Given information:
-- ==== Sys2Proof/Machine/Dispatch.lean ====
section
/-! DEFINITION. One arm per instruction: the meaning of each (R104 stages 5 to 13). -/

namespace Sys2Proof.Machine

def exec (i : Instr) (s : State) : Host.Outcome State Fault Refusal :=
  match i with
  | .and c sf rn rd op2 => Sys2Proof.Machine.execAnd c sf rn rd op2 s
  | .eor c sf rn rd op2 => Sys2Proof.Machine.execEor c sf rn rd op2 s
  | .sub c sf rn rd op2 => Sys2Proof.Machine.execSub c sf rn rd op2 s
  | .rsb c sf rn rd op2 => Sys2Proof.Machine.execRsb c sf rn rd op2 s
  | .add c sf rn rd op2 => Sys2Proof.Machine.execAdd c sf rn rd op2 s
  | .adc c sf rn rd op2 => Sys2Proof.Machine.execAdc c sf rn rd op2 s
  | .sbc c sf rn rd op2 => Sys2Proof.Machine.execSbc c sf rn rd op2 s
  | .rsc c sf rn rd op2 => Sys2Proof.Machine.execRsc c sf rn rd op2 s
  | .tst c rn op2 => Sys2Proof.Machine.execTst c rn op2 s
  | .teq c rn op2 => Sys2Proof.Machine.execTeq c rn op2 s
  | .cmp c rn op2 => Sys2Proof.Machine.execCmp c rn op2 s
  | .cmn c rn op2 => Sys2Proof.Machine.execCmn c rn op2 s
  | .orr c sf rn rd op2 => Sys2Proof.Machine.execOrr c sf rn rd op2 s
  | .mov c sf rd op2 => Sys2Proof.Machine.execMov c sf rd op2 s
  | .bic c sf rn rd op2 => Sys2Proof.Machine.execBic c sf rn rd op2 s
  | .mvn c sf rd op2 => Sys2Proof.Machine.execMvn c sf rd op2 s
  | .b c offset => Sys2Proof.Machine.execB c offset s
  | .bl c offset => Sys2Proof.Machine.execBl c offset s
  | .strImm c p u w rn rd offset => Sys2Proof.Machine.execStrImm c p u w rn rd offset s
  | .strReg c p u w rn rd amount type rm => Sys2Proof.Machine.execStrReg c p u w rn rd amount type rm s
  | .ldrImm c p u w rn rd offset => Sys2Proof.Machine.execLdrImm c p u w rn rd offset s
  | .ldrReg c p u w rn rd amount type rm => Sys2Proof.Machine.execLdrReg c p u w rn rd amount type rm s
  | .strbImm c p u w rn rd offset => Sys2Proof.Machine.execStrbImm c p u w rn rd offset s
  | .strbReg c p u w rn rd amount type rm => Sys2Proof.Machine.execStrbReg c p u w rn rd amount type rm s
  | .ldrbImm c p u w rn rd offset => Sys2Proof.Machine.execLdrbImm c p u w rn rd offset s
  | .ldrbReg c p u w rn rd amount type rm => Sys2Proof.Machine.execLdrbReg c p u w rn rd amount type rm s
  | .cdp c opc1 crn crd cpNum opc2 crm => Sys2Proof.Machine.execCdp c opc1 crn crd cpNum opc2 crm s
  | .mcr c opc1 crn rd cpNum opc2 crm => Sys2Proof.Machine.execMcr c opc1 crn rd cpNum opc2 crm s
  | .mrc c opc1 crn rd cpNum opc2 crm => Sys2Proof.Machine.execMrc c opc1 crn rd cpNum opc2 crm s

end Sys2Proof.Machine
end

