-- ==== Sys2Proof/Certificates/Slice0/Obligations.lean ====
section
/-! DEFINITION. The statements for the provers, with the terms they are written in.  Those terms restate the
spec's formulas over integers and bits, apart from the meanings in Machine/. -/

namespace Sys2Proof.Claims

open Sys2Proof.Machine

/-! ### Conditions -/

/-- The flags that the formula of a condition names (R112, its last column). -/
def condNames : Cond → Flag → Bool
  | .eq, f => f == .z
  | .ne, f => f == .z
  | .cs, f => f == .c
  | .cc, f => f == .c
  | .mi, f => f == .n
  | .pl, f => f == .n
  | .vs, f => f == .v
  | .vc, f => f == .v
  | .hi, f => f == .c || f == .z
  | .ls, f => f == .c || f == .z
  | .ge, f => f == .n || f == .v
  | .lt, f => f == .n || f == .v
  | .gt, f => f != .c
  | .le, f => f != .c
  | .al, _ => false
  | .nv, _ => false

/-- The formulas of R112, over truth values; NV has none. -/
def condFormula : Cond → Bool → Bool → Bool → Bool → Bool
  | .eq, _, z, _, _ => z
  | .ne, _, z, _, _ => !z
  | .cs, _, _, c, _ => c
  | .cc, _, _, c, _ => !c
  | .mi, n, _, _, _ => n
  | .pl, n, _, _, _ => !n
  | .vs, _, _, _, v => v
  | .vc, _, _, _, v => !v
  | .hi, _, z, c, _ => c && !z
  | .ls, _, z, c, _ => !c || z
  | .ge, n, _, _, v => n == v
  | .lt, n, _, _, v => n != v
  | .gt, n, z, _, v => !z && (n == v)
  | .le, n, z, _, v => z || (n != v)
  | .al, _, _, _, _ => true
  | .nv, _, _, _, _ => false

/-- The order in which flags are read (R175). -/
def flagOrder : List Flag := [.n, .z, .c, .v]

/-- The instruction's fields admit it and its condition passes. -/
def Passes (i : Instr) (s : State) : Prop := i.wellFormed = true ∧ conditionPassed i.cond s.cpsr = .ok true

/-! ### Reads -/

/-- A register operand reads: r15 always, another register where the word of its bank is known (R41). -/
def Readable (s : State) (r : RegNum) : Prop := ∀ p, bankReg r s.mode = some p → (s.getReg p).known = true

/-- CPSR.C is known. -/
def CarryKnown (s : State) : Prop := s.cpsr.knowsFlag .c = true

/-- An immediate shift that is RRX (R118). -/
def isRrx (type : ShiftType) (amount : BitVec 5) : Bool := type == .ror && amount == 0

/-- Everything that the shifter reads for an operand is known (R116, R125). -/
def OperandReadable (s : State) : Operand2 → Prop
  | .imm _ _ => True
  | .immShift amount type rm => Readable s rm ∧ (isRrx type amount = true → CarryKnown s)
  | .regShift rs _ rm => Readable s rm ∧ Readable s rs
  | .unsupported _ _ _ => False

/-- One read of an instruction: a register operand, or C as a bit. -/
inductive ReadItem where
  | reg (r : RegNum)
  | carry
deriving DecidableEq, Repr

/-- What a read stops on, if it reads an unknown value (R41, R171). -/
def unknownOf (s : State) : ReadItem → Option UnknownName
  | .reg r =>
    match bankReg r s.mode with
    | some p => if (s.getReg p).known then none else some (.word p)
    | none => none
  | .carry => if s.cpsr.knowsFlag .c then none else some (.flag .c)

/-! ### Shifts -/

/-- A shift by `n`, 1 to 31 (R118, right-hand column). -/
def shifted (type : ShiftType) (m : Word) (n : Nat) : ShiftOut :=
  match type with
  | .lsl => ⟨BitVec.ofNat 32 (m.toNat * 2 ^ n), .bit (m.getLsbD (32 - n))⟩
  | .lsr => ⟨BitVec.ofNat 32 (m.toNat / 2 ^ n), .bit (m.getLsbD (n - 1))⟩
  | .asr => ⟨BitVec.ofInt 32 (m.toInt / 2 ^ n), .bit (m.getLsbD (n - 1))⟩
  | .ror => ⟨m.rotateRight n, .bit (m.getLsbD (n - 1))⟩

/-- All ones or 0 by the sign bit. -/
def fill (m : Word) : Word := if m.msb then BitVec.allOnes 32 else 0

/-- C above bits 31:1 of `m` (R118, RRX). -/
def throughCarry (c : Bool) (m : Word) : Word := BitVec.cons c (m.extractLsb' 1 31)

/-! ### Data processing -/

/-- A data-processing instruction's fields and its operation on Rn, the shifter operand and C.  `rn` is
`none` for MOV and MVN, `rd` for the compares; `carryIn` says that it reads C; `arith` that it writes V. -/
structure DpView where
  sf      : Bool
  rn      : Option RegNum
  rd      : Option RegNum
  op2     : Operand2
  carryIn : Bool
  arith   : Bool
  value   : Word → Word → Bool → Word

/-- 1 where there is a borrow in (R128). -/
def borrow (c : Bool) : Word := if c then 0 else 1

/-- 1 where there is a carry in (R127). -/
def carry (c : Bool) : Word := if c then 1 else 0

/-- The sixteen data-processing instructions (R138 to R153); `none` for every other. -/
def dpView : Instr → Option DpView
  | .and _ sf rn rd op2 => some ⟨sf, some rn, some rd, op2, false, false, fun a b _ => a &&& b⟩
  | .eor _ sf rn rd op2 => some ⟨sf, some rn, some rd, op2, false, false, fun a b _ => a ^^^ b⟩
  | .sub _ sf rn rd op2 => some ⟨sf, some rn, some rd, op2, false, true, fun a b _ => a - b⟩
  | .rsb _ sf rn rd op2 => some ⟨sf, some rn, some rd, op2, false, true, fun a b _ => b - a⟩
  | .add _ sf rn rd op2 => some ⟨sf, some rn, some rd, op2, false, true, fun a b _ => a + b⟩
  | .adc _ sf rn rd op2 => some ⟨sf, some rn, some rd, op2, true, true, fun a b c => a + b + carry c⟩
  | .sbc _ sf rn rd op2 => some ⟨sf, some rn, some rd, op2, true, true, fun a b c => a - b - borrow c⟩
  | .rsc _ sf rn rd op2 => some ⟨sf, some rn, some rd, op2, true, true, fun a b c => b - a - borrow c⟩
  | .tst _ rn op2 => some ⟨true, some rn, none, op2, false, false, fun a b _ => a &&& b⟩
  | .teq _ rn op2 => some ⟨true, some rn, none, op2, false, false, fun a b _ => a ^^^ b⟩
  | .cmp _ rn op2 => some ⟨true, some rn, none, op2, false, true, fun a b _ => a - b⟩
  | .cmn _ rn op2 => some ⟨true, some rn, none, op2, false, true, fun a b _ => a + b⟩
  | .orr _ sf rn rd op2 => some ⟨sf, some rn, some rd, op2, false, false, fun a b _ => a ||| b⟩
  | .mov _ sf rd op2 => some ⟨sf, none, some rd, op2, false, false, fun _ b _ => b⟩
  | .bic _ sf rn rd op2 => some ⟨sf, some rn, some rd, op2, false, false, fun a b _ => a &&& ~~~b⟩
  | .mvn _ sf rd op2 => some ⟨sf, none, some rd, op2, false, false, fun _ b _ => ~~~b⟩
  | _ => none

Work to complete:
Considering only the material above, set down every line from the one with "inductive ReadItem where" to the one with "fun a b _ => b - a⟩", inclusive, exactly as written.

Answer box:
inductive ReadItem where
  | reg (r : RegNum)
  | carry
deriving DecidableEq, Repr

/-- What a read stops on, if it reads an unknown value (R41, R171). -/
def unknownOf (s : State) : ReadItem → Option UnknownName
  | .reg r =>
    match bankReg r s.mode with
    | some p => if (s.getReg p).known then none else some (.word p)
    | none => none
  | .carry => if s.cpsr.knowsFlag .c then none else some (.flag .c)

/-! ### Shifts -/

/-- A shift by `n`, 1 to 31 (R118, right-hand column). -/
def shifted (type : ShiftType) (m : Word) (n : Nat) : ShiftOut :=
  match type with
  | .lsl => ⟨BitVec.ofNat 32 (m.toNat * 2 ^ n), .bit (m.getLsbD (32 - n))⟩
  | .lsr => ⟨BitVec.ofNat 32 (m.toNat / 2 ^ n), .bit (m.getLsbD (n - 1))⟩
  | .asr => ⟨BitVec.ofInt 32 (m.toInt / 2 ^ n), .bit (m.getLsbD (n - 1))⟩
  | .ror => ⟨m.rotateRight n, .bit (m.getLsbD (n - 1))⟩

/-- All ones or 0 by the sign bit. -/
def fill (m : Word) : Word := if m.msb then BitVec.allOnes 32 else 0

/-- C above bits 31:1 of `m` (R118, RRX). -/
def throughCarry (c : Bool) (m : Word) : Word := BitVec.cons c (m.extractLsb' 1 31)

/-! ### Data processing -/

/-- A data-processing instruction's fields and its operation on Rn, the shifter operand and C.  `rn` is
`none` for MOV and MVN, `rd` for the compares; `carryIn` says that it reads C; `arith` that it writes V. -/
structure DpView where
  sf      : Bool
  rn      : Option RegNum
  rd      : Option RegNum
  op2     : Operand2
  carryIn : Bool
  arith   : Bool
  value   : Word → Word → Bool → Word

/-- 1 where there is a borrow in (R128). -/
def borrow (c : Bool) : Word := if c then 0 else 1

/-- 1 where there is a carry in (R127). -/
def carry (c : Bool) : Word := if c then 1 else 0

/-- The sixteen data-processing instructions (R138 to R153); `none` for every other. -/
def dpView : Instr → Option DpView
  | .and _ sf rn rd op2 => some ⟨sf, some rn, some rd, op2, false, false, fun a b _ => a &&& b⟩
  | .eor _ sf rn rd op2 => some ⟨sf, some rn, some rd, op2, false, false, fun a b _ => a ^^^ b⟩
  | .sub _ sf rn rd op2 => some ⟨sf, some rn, some rd, op2, false, true, fun a b _ => a - b⟩
  | .rsb _ sf rn rd op2 => some ⟨sf, some rn, some rd, op2, false, true, fun a b _ => b - a⟩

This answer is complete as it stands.